* Exercise requirements *
Write out the entries below in full, exactly as given.

Top of Records to process

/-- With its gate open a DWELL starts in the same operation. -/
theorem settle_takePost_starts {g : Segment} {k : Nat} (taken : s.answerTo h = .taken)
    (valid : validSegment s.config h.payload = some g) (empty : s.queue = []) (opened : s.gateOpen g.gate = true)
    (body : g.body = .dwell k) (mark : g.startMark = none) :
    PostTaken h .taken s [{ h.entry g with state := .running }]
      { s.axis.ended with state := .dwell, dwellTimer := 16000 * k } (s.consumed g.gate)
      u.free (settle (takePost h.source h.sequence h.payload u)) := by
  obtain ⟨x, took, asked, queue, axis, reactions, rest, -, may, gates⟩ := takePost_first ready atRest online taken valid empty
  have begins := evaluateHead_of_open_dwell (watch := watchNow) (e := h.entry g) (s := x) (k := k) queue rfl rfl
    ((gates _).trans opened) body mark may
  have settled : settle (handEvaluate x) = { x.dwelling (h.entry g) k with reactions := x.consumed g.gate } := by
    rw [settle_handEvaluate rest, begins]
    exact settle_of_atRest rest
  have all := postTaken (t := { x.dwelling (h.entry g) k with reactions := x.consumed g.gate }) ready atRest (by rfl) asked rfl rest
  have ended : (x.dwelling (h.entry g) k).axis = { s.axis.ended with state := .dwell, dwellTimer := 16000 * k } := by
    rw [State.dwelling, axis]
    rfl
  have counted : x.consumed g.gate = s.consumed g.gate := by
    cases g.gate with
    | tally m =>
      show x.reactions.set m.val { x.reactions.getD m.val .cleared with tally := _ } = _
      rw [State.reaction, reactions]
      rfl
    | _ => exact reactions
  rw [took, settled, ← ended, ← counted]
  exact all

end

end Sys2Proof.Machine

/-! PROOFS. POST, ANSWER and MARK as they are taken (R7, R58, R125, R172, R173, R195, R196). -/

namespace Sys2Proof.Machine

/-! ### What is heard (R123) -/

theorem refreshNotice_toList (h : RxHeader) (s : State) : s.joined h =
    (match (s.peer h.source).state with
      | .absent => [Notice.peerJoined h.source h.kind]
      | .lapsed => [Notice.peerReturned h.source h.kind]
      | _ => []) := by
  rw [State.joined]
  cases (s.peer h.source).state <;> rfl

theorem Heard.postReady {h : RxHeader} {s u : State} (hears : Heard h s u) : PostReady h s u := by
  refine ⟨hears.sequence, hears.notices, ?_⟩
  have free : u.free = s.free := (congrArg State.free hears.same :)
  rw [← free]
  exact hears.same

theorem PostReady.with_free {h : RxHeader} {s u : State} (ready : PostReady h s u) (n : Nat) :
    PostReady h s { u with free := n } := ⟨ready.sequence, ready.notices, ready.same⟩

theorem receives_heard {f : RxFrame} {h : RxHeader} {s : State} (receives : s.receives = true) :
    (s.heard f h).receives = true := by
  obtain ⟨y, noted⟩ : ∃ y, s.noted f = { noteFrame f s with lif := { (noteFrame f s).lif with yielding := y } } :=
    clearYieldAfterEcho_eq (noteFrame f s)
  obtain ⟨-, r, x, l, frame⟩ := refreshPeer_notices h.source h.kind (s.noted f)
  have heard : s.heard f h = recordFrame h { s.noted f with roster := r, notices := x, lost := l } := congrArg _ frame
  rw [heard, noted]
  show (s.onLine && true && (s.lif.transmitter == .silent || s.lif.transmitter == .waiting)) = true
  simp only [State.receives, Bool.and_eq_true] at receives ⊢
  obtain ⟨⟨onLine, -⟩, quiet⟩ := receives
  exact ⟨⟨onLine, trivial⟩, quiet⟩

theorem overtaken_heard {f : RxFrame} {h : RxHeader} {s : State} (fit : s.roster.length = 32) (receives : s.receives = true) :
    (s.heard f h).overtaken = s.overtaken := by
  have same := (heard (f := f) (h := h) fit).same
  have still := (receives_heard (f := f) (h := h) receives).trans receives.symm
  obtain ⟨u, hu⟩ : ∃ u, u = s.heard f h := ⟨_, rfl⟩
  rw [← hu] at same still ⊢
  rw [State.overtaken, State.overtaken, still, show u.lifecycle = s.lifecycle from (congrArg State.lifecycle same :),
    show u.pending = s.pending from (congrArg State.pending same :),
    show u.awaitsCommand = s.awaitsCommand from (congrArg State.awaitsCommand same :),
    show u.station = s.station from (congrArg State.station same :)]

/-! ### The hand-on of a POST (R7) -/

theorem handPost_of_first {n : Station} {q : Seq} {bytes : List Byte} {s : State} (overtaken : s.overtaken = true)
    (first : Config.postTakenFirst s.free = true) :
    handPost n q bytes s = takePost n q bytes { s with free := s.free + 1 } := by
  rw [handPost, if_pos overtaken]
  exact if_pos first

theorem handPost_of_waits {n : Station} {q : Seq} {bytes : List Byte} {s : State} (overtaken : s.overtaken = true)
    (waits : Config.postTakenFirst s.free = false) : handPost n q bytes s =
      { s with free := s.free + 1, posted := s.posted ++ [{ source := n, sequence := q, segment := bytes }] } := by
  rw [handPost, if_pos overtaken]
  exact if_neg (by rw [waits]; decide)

Bottom of Records to process

* Problem solution *
/-- With its gate open a DWELL starts in the same operation. -/
theorem settle_takePost_starts {g : Segment} {k : Nat} (taken : s.answerTo h = .taken)
    (valid : validSegment s.config h.payload = some g) (empty : s.queue = []) (opened : s.gateOpen g.gate = true)
    (body : g.body = .dwell k) (mark : g.startMark = none) :
    PostTaken h .taken s [{ h.entry g with state := .running }]
      { s.axis.ended with state := .dwell, dwellTimer := 16000 * k } (s.consumed g.gate)
      u.free (settle (takePost h.source h.sequence h.payload u)) := by
  obtain ⟨x, took, asked, queue, axis, reactions, rest, -, may, gates⟩ := takePost_first ready atRest online taken valid empty
  have begins := evaluateHead_of_open_dwell (watch := watchNow) (e := h.entry g) (s := x) (k := k) queue rfl rfl
    ((gates _).trans opened) body mark may
  have settled : settle (handEvaluate x) = { x.dwelling (h.entry g) k with reactions := x.consumed g.gate } := by
    rw [settle_handEvaluate rest, begins]
    exact settle_of_atRest rest
  have all := postTaken (t := { x.dwelling (h.entry g) k with reactions := x.consumed g.gate }) ready atRest (by rfl) asked rfl rest
  have ended : (x.dwelling (h.entry g) k).axis = { s.axis.ended with state := .dwell, dwellTimer := 16000 * k } := by
    rw [State.dwelling, axis]
    rfl
  have counted : x.consumed g.gate = s.consumed g.gate := by
    cases g.gate with
    | tally m =>
      show x.reactions.set m.val { x.reactions.getD m.val .cleared with tally := _ } = _
      rw [State.reaction, reactions]
      rfl
    | _ => exact reactions
  rw [took, settled, ← ended, ← counted]
  exact all

end

end Sys2Proof.Machine

/-! PROOFS. POST, ANSWER and MARK as they are taken (R7, R58, R125, R172, R173, R195, R196). -/

namespace Sys2Proof.Machine

/-! ### What is heard (R123) -/

theorem refreshNotice_toList (h : RxHeader) (s : State) : s.joined h =
    (match (s.peer h.source).state with
      | .absent => [Notice.peerJoined h.source h.kind]
      | .lapsed => [Notice.peerReturned h.source h.kind]
      | _ => []) := by
  rw [State.joined]
  cases (s.peer h.source).state <;> rfl

theorem Heard.postReady {h : RxHeader} {s u : State} (hears : Heard h s u) : PostReady h s u := by
  refine ⟨hears.sequence, hears.notices, ?_⟩
  have free : u.free = s.free := (congrArg State.free hears.same :)
  rw [← free]
  exact hears.same

theorem PostReady.with_free {h : RxHeader} {s u : State} (ready : PostReady h s u) (n : Nat) :
    PostReady h s { u with free := n } := ⟨ready.sequence, ready.notices, ready.same⟩

theorem receives_heard {f : RxFrame} {h : RxHeader} {s : State} (receives : s.receives = true) :
    (s.heard f h).receives = true := by
  obtain ⟨y, noted⟩ : ∃ y, s.noted f = { noteFrame f s with lif := { (noteFrame f s).lif with yielding := y } } :=
    clearYieldAfterEcho_eq (noteFrame f s)
  obtain ⟨-, r, x, l, frame⟩ := refreshPeer_notices h.source h.kind (s.noted f)
  have heard : s.heard f h = recordFrame h { s.noted f with roster := r, notices := x, lost := l } := congrArg _ frame
  rw [heard, noted]
  show (s.onLine && true && (s.lif.transmitter == .silent || s.lif.transmitter == .waiting)) = true
  simp only [State.receives, Bool.and_eq_true] at receives ⊢
  obtain ⟨⟨onLine, -⟩, quiet⟩ := receives
  exact ⟨⟨onLine, trivial⟩, quiet⟩

theorem overtaken_heard {f : RxFrame} {h : RxHeader} {s : State} (fit : s.roster.length = 32) (receives : s.receives = true) :
    (s.heard f h).overtaken = s.overtaken := by
  have same := (heard (f := f) (h := h) fit).same
  have still := (receives_heard (f := f) (h := h) receives).trans receives.symm
  obtain ⟨u, hu⟩ : ∃ u, u = s.heard f h := ⟨_, rfl⟩
  rw [← hu] at same still ⊢
  rw [State.overtaken, State.overtaken, still, show u.lifecycle = s.lifecycle from (congrArg State.lifecycle same :),
    show u.pending = s.pending from (congrArg State.pending same :),
    show u.awaitsCommand = s.awaitsCommand from (congrArg State.awaitsCommand same :),
    show u.station = s.station from (congrArg State.station same :)]

/-! ### The hand-on of a POST (R7) -/

theorem handPost_of_first {n : Station} {q : Seq} {bytes : List Byte} {s : State} (overtaken : s.overtaken = true)
    (first : Config.postTakenFirst s.free = true) :
    handPost n q bytes s = takePost n q bytes { s with free := s.free + 1 } := by
  rw [handPost, if_pos overtaken]
  exact if_pos first

theorem handPost_of_waits {n : Station} {q : Seq} {bytes : List Byte} {s : State} (overtaken : s.overtaken = true)
    (waits : Config.postTakenFirst s.free = false) : handPost n q bytes s =
      { s with free := s.free + 1, posted := s.posted ++ [{ source := n, sequence := q, segment := bytes }] } := by
  rw [handPost, if_pos overtaken]
  exact if_neg (by rw [waits]; decide)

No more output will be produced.